1846 - As “milícias” da “Patuleia” na Região de Torres Vedras

(lugares, na região de Torres Vedras, onde se registaram movimentações de guerrilhas da Patuleia)

Na sequência do movimento da “Maria da Fonte”, a conhecida revolta popular iniciada no Minho em 15 de Abril de 1846, provocada pelo aumento de impostos e pela lei dos enterramentos, um pouco por todo o país formaram-se juntas populares de apoio à revolta.
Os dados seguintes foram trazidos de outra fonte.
-- ==== Sys2Proof/Machine/VState.lean ====
section
/-!
DEFINITION. Lazy saving of vector state (R177–R183): the touch before an instruction that uses it, the return at TRET, and
the zeroing of a tail-chained entry.
-/
namespace Sys2Proof.Machine

/-- Trap 0x11 with its cause (R180, R181). -/
def vFault (cause : Nat) : TrapRep := ⟨0x11, 0, [(R.CS_VFINFO, BitVec.ofNat 64 cause)]⟩

/-- The number of lines of a vector frame (R178). -/
def frameLines : Nat := 265

/-- Bytes 24–47 of a filled frame: FILLED, CS_VL, CS_VCTL (R178). -/
def CoreState.frameHead (c : CoreState) : List Byte :=
  natBytes 8 1 ++ natBytes 8 (c.csGet R.CS_VL).toNat ++ natBytes 8 (c.csGet R.CS_VCTL).toNat

/-- Bytes 64–16,959 of a frame: m0–m7 and v0–v31 (R178). -/
def CoreState.frameBody (c : CoreState) : List Byte :=
  ((List.range 8).map fun i => natBytes 64 (c.read (.m i)).maskOf.toNat).flatten ++
    ((List.range 32).map fun i => natBytes 512 (c.read (.v i)).vecOf.toNat).flatten

/-- The coin check and the translation of the `n` lines from a coin's cursor on, with the right of `kind` (R180, R181). -/
def frameAccess (k : CoreId) (f : Coin) (n kind : Nat) (write : Bool) : CM (Option (Nat × List Half)) :=
  attempt do
    let va ← coinCheck k 16 f 0 (if n = 1 then 64 else 16960) kind none
    if !write then modS fun s => s.afterFences k
    let hs ← xlateLines k write va n
    pure (va, hs)

/-- Whole lines entered in the store buffer one after another. -/
def writeLines (k : CoreId) : List Half → List Byte → CM Unit
  | [], _ => pure ()
  | h :: r, bs => do
    bufferStore k [h] .data (bs.take 64) false
    writeLines k r (bs.drop 64)

/-- vector_touch() of R180. It waits for the vector instructions in flight where a fill is due; elsewhere they overlap, as R175 and the
worked example have it: DESIGN CHOICE, log entry 106. DEDUCED, log entry 30. -/
def vtouch (k : CoreId) : CM Unit := do
  let c ← getC k
  if c.vNoframe then trapM (vFault 1)
  else
    if c.vPend then do
      modC k CoreState.longsDone
      modS fun s => s.returnAll k
      match ← frameAccess k (c.ccGet R.CS_VFRAME) frameLines 7 true with
      | none => trapM (vFault 2)
      | some (_, hs) => do
        let c ← getC k
        match hs with
        | h :: r => do
          bufferStore k [⟨h.pa + 24, 24, h.mt⟩] .data c.frameHead false
          writeLines k r c.frameBody
        | [] => pure ()
        modC k fun c => c.csSetF R.CS_VSTATE F.CS_VSTATE_PEND 0
    modC k fun c => c.csSetF R.CS_VSTATE F.CS_VSTATE_USED 1

/-- The 64-byte and 512-byte registers of a frame body. DEDUCED, log entry 26. -/
def CoreState.loadFrame (c : CoreState) (bs : List Byte) : CoreState :=
  let c := (List.range 8).foldl (fun (c : CoreState) i => c.write (.m i) (.mask (BitVec.ofNat 512 (bytesNat ((bs.drop (64 * i)).take 64))))) c
  (List.range 32).foldl
    (fun (c : CoreState) i => c.write (.v i) (.vec (BitVec.ofNat 4096 (bytesNat ((bs.drop (512 + 512 * i)).take 512))))) c

/-- vector_return() of R181: its checks and reads now, its changes as the result, so that a TRET that still traps has changed
nothing. -/
def vectorReturn (k : CoreId) : CM (CoreState → CoreState) := do
  let c ← getC k
  let nest := c.csGet R.CS_VNEST
  if nest ≠ 0 then
    pure fun c =>
      let c := if c.vUsed then c.vZero else c
      (c.csSet R.CS_VNEST (nest - 1)).csSetF R.CS_VSTATE F.CS_VSTATE_USED 0
  else if c.vNoframe then
    pure fun c =>
      ((c.csSetF R.CS_VSTATE F.CS_VSTATE_NOFRAME 0).csSet R.CS_VNEST (c.csGet R.CS_VNSAVE)).csSetF R.CS_VSTATE F.CS_VSTATE_USED 1
  else
    let f := c.ccGet R.CS_VFRAME
    if !f.tag then pure id
    else
      match ← frameAccess k f (if c.vPend then 1 else frameLines) 4 false with
      | none => trapM (vFault 3)
      | some (va, hs) => do
        let (bs, ts) ← readLines k va hs
        let prev ← retireM k ⟨BitVec.ofNat 128 (bytesNat (bs.take 16)), ts.getD 0 false⟩
        let word (o : Nat) : Word := BitVec.ofNat 64 (bytesNat ((bs.drop o).take 8))
        let pend := c.vPend
        pure fun c =>
          let c := if pend then c else ((c.loadFrame (bs.drop 64)).setVL (word 32)).setVCTL (word 40)
          let c := (c.ccSet R.CS_VFRAME prev).csSet R.CS_VNEST (word 16)
          (c.csSetF R.CS_VSTATE F.CS_VSTATE_PEND 0).csSetF R.CS_VSTATE F.CS_VSTATE_USED 1

/-- The vector step of a tail-chained entry (R182). -/
def CoreState.vChain (c : CoreState) : CoreState :=
  if c.vUsed then c.vZero.csSetF R.CS_VSTATE F.CS_VSTATE_USED 0 else c

/-- VRELEASE (R183). DEDUCED, log entry 32. -/
def CoreState.vRelease (c : CoreState) : CoreState :=
  if !c.vPend && !c.vNoframe then c.vZero.csSetF R.CS_VSTATE F.CS_VSTATE_USED 0 else c

end Sys2Proof.Machine
end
Convém recordar, para facilitar, que entre os liberais, vencedores da guerra civil contra o absolutismo “miguelista”, se formaram duas tendências, uma a dos defensores do regresso à Contituição de 1822, que limitava os poderes do rei, outra a dos defensores da Carta Constitucional de 1826, que dava ao rei um “quarto poder”, o “moderador”, sendo esta “Carta” que vigorou desde 1834 e, com algumas interrupções e alterações, até 1910.
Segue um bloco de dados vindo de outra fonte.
/-- push checks the stack coin 16 below its cursor, enters the granule in the store buffer and moves the cursor down by 16. Rests on
R118. -/
def Obligations.PushEffect : Prop :=
  ∀ (k : CoreId) (x : Coin) (s t : State), (s.core k).flight = none → push1 k x s = .ok () t →
    let c := s.core k
    let r := c.ccGet (R.CS_RSTK c.ring)
    let d := t.core k
    (∃ (a : Nat) (h : Half) (y : Coin) (s₁ s₂ s₃ : State),
      rscheck k c.ring r (checkAddr r (-16)) s = .ok a s₁ ∧ (a : Int) = (r.cursor.toNat : Int) - 16 ∧
      stackHalf k c.ring a true s₁ = .ok h s₂ ∧ retireM k x s₂ = .ok y s₃ ∧ y.bits = x.bits ∧ (y.tag = true → x.tag = true) ∧
      d.sb = (s₃.core k).sb ++ [⟨.coin y.tag, h.pa, natBytes 16 x.bits.toNat, h.mt, false, false, .none⟩] ∧
      (c.csF R.CS_PTMODE F.CS_PTMODE_MODE = 0 → (s₃.core k).sb = c.sb) ∧
      d.ccGet (R.CS_RSTK c.ring) = r.withCursor (r.cursor - 16)) ∧
    d.g = c.g ∧ d.gg = c.gg ∧ d.c = c.c ∧ d.gc = c.gc ∧ d.v = c.v ∧ d.m = c.m ∧ d.pcc = c.pcc

/-- CALLG through a gate that passes its checks pushes the return frame on the target ring's stack and enters the gate's code in the
target ring. Rests on R185. -/
def Obligations.GateCallResult : Prop :=
  ∀ (k : CoreId) (cb : BitVec 5) (len va : Nat) (g t : Purse) (s s₁ s₂ s₃ s₄ : State),
    let i := mkInsn (encRI 0x1A 0 cb.toNat 5 0) [cN cb] []
    let c := s₁.core k
    let x := c.cR cb.toNat
    Reaches k i len s s₁ → cb.toNat < 16 →
    coinCheckP k cb.toNat x 0 0 12 none 0 (fun _ => none) s₁ = .ok (va, g) s₂ →
    ¬ (0xFFFFFF20 ≤ g.link ∧ g.link ≤ 0xFFFFFF2F) →
    gateBefore s₂.ptbCount c.ring g = none →
    readPurse k g.link s₂ = .ok t s₃ →
    gateAfter c.asid g t = none →
    push2 k g.tring (c.pcc.withCursor (c.pcc.cursor + 4)) (statusGranule (c.csGet R.CS_STATUS) 0 true false) s₃ = .ok () s₄ →
    s₄.blocked = false →
    exec (.callg k cb) s =
      Done k i len .done ((s₄.transfer k (Coin.make (BitVec.ofNat 64 g.base) g.link t.issue 0x005 true)).modCore k
        fun c => c.csSetF R.CS_STATUS F.CS_STATUS_RING g.tring)

/-- LOOP and LOOPI push a loop level or skip the body; LEXIT pops level 0 and continues at its end + 4. Rests on R120, R121. The
model's choice: a count of 0, and LEXIT, are taken for transfers, with no end step of an outer body (log entry 122). -/
def Obligations.LoopResult : Prop :=
  let pushed (c : CoreState) (start fin count : Word) (t : CoreState) : Prop :=
    t.csGet R.CS_LSTART = start ∧ t.csGet R.CS_LEND = fin ∧ t.csGet R.CS_LCOUNT = count ∧
    t.csGet R.CS_LPURSE = BitVec.ofNat 64 c.pcc.purse ∧
    t.csGet R.CS_LSTART1 = c.csGet R.CS_LSTART ∧ t.csGet R.CS_LEND1 = c.csGet R.CS_LEND ∧
    t.csGet R.CS_LCOUNT1 = c.csGet R.CS_LCOUNT ∧ t.csGet R.CS_LPURSE1 = c.csGet R.CS_LPURSE ∧
    t.csGet R.CS_LSTART2 = c.csGet R.CS_LSTART1 ∧ t.csGet R.CS_LEND2 = c.csGet R.CS_LEND1 ∧
    t.csGet R.CS_LCOUNT2 = c.csGet R.CS_LCOUNT1 ∧ t.csGet R.CS_LPURSE2 = c.csGet R.CS_LPURSE1 ∧
    t.csF R.CS_LDEPTH F.CS_LDEPTH_DEPTH = c.csF R.CS_LDEPTH F.CS_LDEPTH_DEPTH + 1
  let rest (c t : CoreState) : Prop := t = { c with cs := t.cs } ∧ ∀ n, ¬ (R.CS_LSTART ≤ n ∧ n ≤ R.CS_LDEPTH) → t.csGet n = c.csGet n
  (∀ (k : CoreId) (n : BitVec 10) (a : BitVec 5) (len : Nat) (s s₁ : State),
      let i := mkInsn (encLP a.toNat 0 0 n.toNat 0) [gN a] []
      let c := s₁.core k
      let count := c.gR a.toNat
      Reaches k i len s s₁ → n ≠ 0 →
      (count = 0 → exec (.loopG k a n) s = Done k i len (.jump (c.pcc.cursor + 4 + BitVec.ofNat 64 (4 * n.toNat))) s₁) ∧
      (count ≠ 0 → c.csF R.CS_LDEPTH F.CS_LDEPTH_DEPTH < 3 → ∃ d,
        exec (.loopG k a n) s = Done k i len .seq (s₁.setCore k d) ∧
        pushed c (c.pcc.cursor + 4) (c.pcc.cursor + 4 + BitVec.ofNat 64 (4 * (n.toNat - 1))) count d ∧ rest c d)) ∧
  (∀ (k : CoreId) (count : BitVec 8) (n : BitVec 10) (len : Nat) (s s₁ : State),
      let i := mkInsn (encLP 0 1 0 n.toNat count.toNat) [] []
      let c := s₁.core k
      Reaches k i len s s₁ → n ≠ 0 →
      (count = 0 → exec (.loopi k count n) s = Done k i len (.jump (c.pcc.cursor + 4 + BitVec.ofNat 64 (4 * n.toNat))) s₁) ∧
      (count ≠ 0 → c.csF R.CS_LDEPTH F.CS_LDEPTH_DEPTH < 3 → ∃ d,
        exec (.loopi k count n) s = Done k i len .seq (s₁.setCore k d) ∧
        pushed c (c.pcc.cursor + 4) (c.pcc.cursor + 4 + BitVec.ofNat 64 (4 * (n.toNat - 1))) (count.zeroExtend 64) d ∧ rest c d)) ∧
  (∀ (k : CoreId) (len : Nat) (s s₁ : State),
      let i := mkInsn (encLP 0 0 1 0 0) [] []
      let c := s₁.core k
      Reaches k i len s s₁ → 1 ≤ c.csF R.CS_LDEPTH F.CS_LDEPTH_DEPTH → ∃ d,
        exec (.lexit k) s = Done k i len (.jump (c.csGet R.CS_LEND + 4)) (s₁.setCore k d) ∧
        d.csGet R.CS_LSTART = c.csGet R.CS_LSTART1 ∧ d.csGet R.CS_LEND = c.csGet R.CS_LEND1 ∧
        d.csGet R.CS_LCOUNT = c.csGet R.CS_LCOUNT1 ∧ d.csGet R.CS_LPURSE = c.csGet R.CS_LPURSE1 ∧
        d.csGet R.CS_LSTART1 = c.csGet R.CS_LSTART2 ∧ d.csGet R.CS_LEND1 = c.csGet R.CS_LEND2 ∧
        d.csGet R.CS_LCOUNT1 = c.csGet R.CS_LCOUNT2 ∧ d.csGet R.CS_LPURSE1 = c.csGet R.CS_LPURSE2 ∧
        d.csGet R.CS_LSTART2 = 0 ∧ d.csGet R.CS_LEND2 = 0 ∧ d.csGet R.CS_LCOUNT2 = 0 ∧ d.csGet R.CS_LPURSE2 = 0 ∧
        d.csF R.CS_LDEPTH F.CS_LDEPTH_DEPTH = c.csF R.CS_LDEPTH F.CS_LDEPTH_DEPTH - 1 ∧ rest c d)

/-- An instruction completed in sequence moves CS_PCC by its length, and at the end of a loop body counts the loop down and goes to
its start while passes remain. Rests on R100, R121. -/
def Obligations.CompletionMovesOn : Prop :=
  ∀ (k : CoreId) (load : Bool) (len : Nat) (s : State), (len = 4 ∨ len = 8) →
    let c := s.core k
    let d := (s.complete k load len .seq).core k
    let ends := 1 ≤ c.csF R.CS_LDEPTH F.CS_LDEPTH_DEPTH ∧ c.pcc.purse = c.csF R.CS_LPURSE F.CS_LPURSE_PURSE ∧
      (c.csGet R.CS_LEND = c.pcc.cursor ∨ (len = 8 ∧ c.csGet R.CS_LEND = c.pcc.cursor + 4))
    d.pcc.bits.extractLsb' 64 64 = c.pcc.bits.extractLsb' 64 64 ∧ d.pcc.tag = c.pcc.tag ∧
    d.pfx = none ∧ (load = false → d.shadow = none) ∧
    (¬ ends → d.pcc.cursor = c.pcc.cursor + BitVec.ofNat 64 len ∧ d.csGet R.CS_LCOUNT = c.csGet R.CS_LCOUNT) ∧
    (ends → c.csGet R.CS_LCOUNT ≠ 1 →
      d.pcc.cursor = c.csGet R.CS_LSTART ∧ d.csGet R.CS_LCOUNT = c.csGet R.CS_LCOUNT - 1)

/-- Completing an instruction in sequence changes no memory, no other core and no register file. Rests on R100, R121, R107, R451,
R437. -/
def Obligations.CompletionFrame : Prop :=
  ∀ (k : CoreId) (load : Bool) (len : Nat) (s : State),
    let t := s.complete k load len .seq
    let c := s.core k
    let d := t.core k
    (∀ a, t.memB a = s.memB a ∧ t.tagAt a = s.tagAt a ∧ t.poisoned a = s.poisoned a) ∧
    (∀ j, j ≠ k → t.core j = s.core j) ∧
    d.g = c.g ∧ d.gg = c.gg ∧ d.c = c.c ∧ d.gc = c.gc ∧ d.v = c.v ∧ d.m = c.m ∧ d.h = c.h ∧ d.ccs = c.ccs ∧
    d.sb = c.sb ∧ d.loads = c.loads ∧ d.longs = c.longs ∧ d.tlb = c.tlb ∧ d.walk = c.walk ∧ d.pcache = c.pcache ∧
    (∀ n, ¬ (R.CS_LSTART ≤ n ∧ n ≤ R.CS_LDEPTH) → n ≠ R.CS_DBGCTL → d.csGet n = c.csGet n) ∧
    t.seq = s.seq ∧ t.mode = s.mode ∧ t.time = s.time ∧ t.pending = s.pending

/-- A write to general register n is read back from it, changes no other register, and to g0 changes nothing. Rests on R99. -/
def Obligations.RegisterWriteLands : Prop :=
  ∀ (c : CoreState) (n : BitVec 5) (x : Word), c.shadow = none →
    let d := c.setG n.toNat x
    (n = 0 → d = c ∧ d.gR 0 = 0) ∧
    (n ≠ 0 → d.gR n.toNat = x) ∧
    (∀ m : BitVec 5, m ≠ n → d.gR m.toNat = c.gR m.toNat) ∧
    (∀ m : BitVec 4, d.cR m.toNat = c.cR m.toNat) ∧
    (∀ j : Fin 32, (j.val ≠ n.toNat ∨ (16 ≤ j.val ∧ c.gecko = true)) → d.g[j] = c.g[j]) ∧
    (∀ j : Fin 16, (j.val + 16 ≠ n.toNat ∨ c.gecko = false) → d.gg[j] = c.gg[j]) ∧
    d.c = c.c ∧ d.gc = c.gc ∧ d.v = c.v ∧ d.m = c.m ∧ d.h = c.h ∧ d.cs = c.cs ∧ d.ccs = c.ccs ∧ d.pcc = c.pcc

/-- MFS, MTS, MFSC and MTSC move the registers that the ring may access, and trap on the others. Rests on R101, R102. The model's
reading: MTS and MTSC to a read-only register complete without effect in the rings that may access it, and an unassigned index is
illegal before the ring is looked at (log entry 25). -/
def Obligations.CoreStateMoveAndAccessResult : Prop :=
  ((∀ (k : CoreId) (d : BitVec 5) (idx : BitVec 12) (r : CsRule) (v : Word) (len : Nat) (s s₁ s₂ s₃ : State),
        let i := mkInsn (encRI 0x1C d.toNat 0 0 idx.toNat) [] [gN d]
        Reaches k i len s s₁ → csAccess k idx.toNat false false s₁ = .ok r s₂ → csRead k idx.toNat s₂ = .ok v s₃ → s₃.blocked = false →
        exec (.mfs k d idx) s = Done k i len .seq (s₃.modCore k fun c => c.setG d.toNat v)) ∧
    (∀ (k : CoreId) (d : BitVec 5) (idx : BitVec 12) (r : CsRule) (x : Coin) (len : Nat) (s s₁ s₂ s₃ : State),
        let i := mkInsn (encRI 0x1C d.toNat 0 2 idx.toNat) [] [cN d]
        Reaches k i len s s₁ → d.toNat < 16 → csAccess k idx.toNat true false s₁ = .ok r s₂ → ccRead k idx.toNat s₂ = .ok x s₃ →
        s₃.blocked = false →
        exec (.mfsc k d idx) s = Done k i len .seq (s₃.modCore k fun c => c.setC d.toNat x)) ∧
    (∀ (k : CoreId) (a : BitVec 5) (idx : BitVec 12) (r : CsRule) (len : Nat) (s s₁ s₂ s₃ : State),
        let i := mkInsn (encRI 0x1C 0 a.toNat 1 idx.toNat) [gN a] []
        Reaches k i len s s₁ → csAccess k idx.toNat false true s₁ = .ok r s₂ →
        (r.ro = true → s₂.blocked = false → exec (.mts k idx a) s = Done k i len .seq s₂) ∧
        (r.ro = false → csWrite k idx.toNat ((s₂.core k).gR a.toNat) s₂ = .ok () s₃ → s₃.blocked = false →
          exec (.mts k idx a) s = Done k i len .seq s₃)) ∧
    (∀ (k : CoreId) (a : BitVec 5) (idx : BitVec 12) (r : CsRule) (len : Nat) (s s₁ s₂ s₃ : State),
        let i := mkInsn (encRI 0x1C 0 a.toNat 3 idx.toNat) [cN a] []
        Reaches k i len s s₁ → a.toNat < 16 → csAccess k idx.toNat true true s₁ = .ok r s₂ →
        (r.ro = true → s₂.blocked = false → exec (.mtsc k idx a) s = Done k i len .seq s₂) ∧
        (r.ro = false → ccWrite k idx.toNat ((s₂.core k).cR a.toNat) s₂ = .ok () s₃ → s₃.blocked = false →
          exec (.mtsc k idx a) s = Done k i len .seq s₃))) ∧
  (∀ (k : CoreId) (n : Nat) (coin write : Bool) (s : State),
      let c := s.core k
      let rule := csRule (c.csF R.CS_BANKWIN F.CS_BANKWIN_BANK) n
      ((rule = none ∨ ∃ r, rule = some r ∧ r.coin ≠ coin) → csAccess k n coin write s = .error (.trap ⟨0x00, 0, []⟩) s) ∧
      (∀ r, rule = some r → r.coin = coin →
        ((if write then r.wr else r.rd) < c.ring → csAccess k n coin write s = .error (.trap ⟨0x10, 0, []⟩) s) ∧
        (c.ring ≤ (if write then r.wr else r.rd) → csAccess k n coin write s = .ok r s)))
Em Setembro de 1836 deu-se uma revolta dos liberais anti-“cartistas”, que passaram a ser designados por “setembristas”, e, em 1842, numa novo “golpe palaciano”, os defensores da “Carta” voltaram ao poder, liderados por Costa Cabral, passando a ser conhecidos também por “cabralistas”.

Desde então, a até à “regeneração” de 1851, confrontaram-se essas duas tendências do “liberais”, os “setembristas”, também “patuleias” a partir de 1846, e os “cartistas” ou “cabralistas”, respectivamente, e para simplificar, a “esquerda” e a “direita” dos “liberais”.

Para responder aos “anseios populares” desencadeados pela “Maria da Fonte”, em 20 de Maio de 1846  a rainha D. Maria II exonerou o governo “cabralista” e nomeou o “setembrista” Duque de Palmela (1).

Torres Vedras não foi excepção no levantamento anti cabralista e no dia 25 de Maio realizou-se uma sessão camarária extraordinária para a subscrição de um “Auto de Proclamação” de adesão “aos princípios do Grito Popular, principiado na Provincia do Minho contra o sistema governativo no Ministério Cabral”, jurando os 198 cidadãos torrienses subscritores dessa proclamação “não mais obedecer” às ordens desse governo.

Nessa mesma sessão foi nomeada uma “junta” provisória presidida por um jovem advogdo da vila, apenas com 27 anos, sem passado político conhecido, o Dr. Francisco Maria de Carvalho, junta essa formada por 7 elementos, entre eles o futuro Visconde de Balsemão.

Essa junta não tinha por objectivo substituir a Câmara em funções, presidida desde a sua eleição, em Janeiro de 1845, por Francisco Tavares de Medeiros, um “liberal” da velha guarda, mas apenas supervisionar a actividade dessa Câmara.

Pelo contrário, uma  das decisões mais importantes dessa sessão foi nomear um novo administrador do concelho, cargo de nomeação governamental, representante local do Governo Civil de Lisboa.

A escolha recaiu no “cirurgião” Maurício José da Silva, homem com simpatias “setembristas” e que vai ter um papel de destaque, como veremos mais à frente, na organização de milícias na “Patuleia” (2).

(Maurício José da Silva)

Chegado ao poder, logo Palmela procurou dissolver as “juntas revolucionárias” e em Junho, segundo Oliveira Martins, já todas tinham sido dissolvidas, datando de 6 de Junho a última referência à “Junta” torriense.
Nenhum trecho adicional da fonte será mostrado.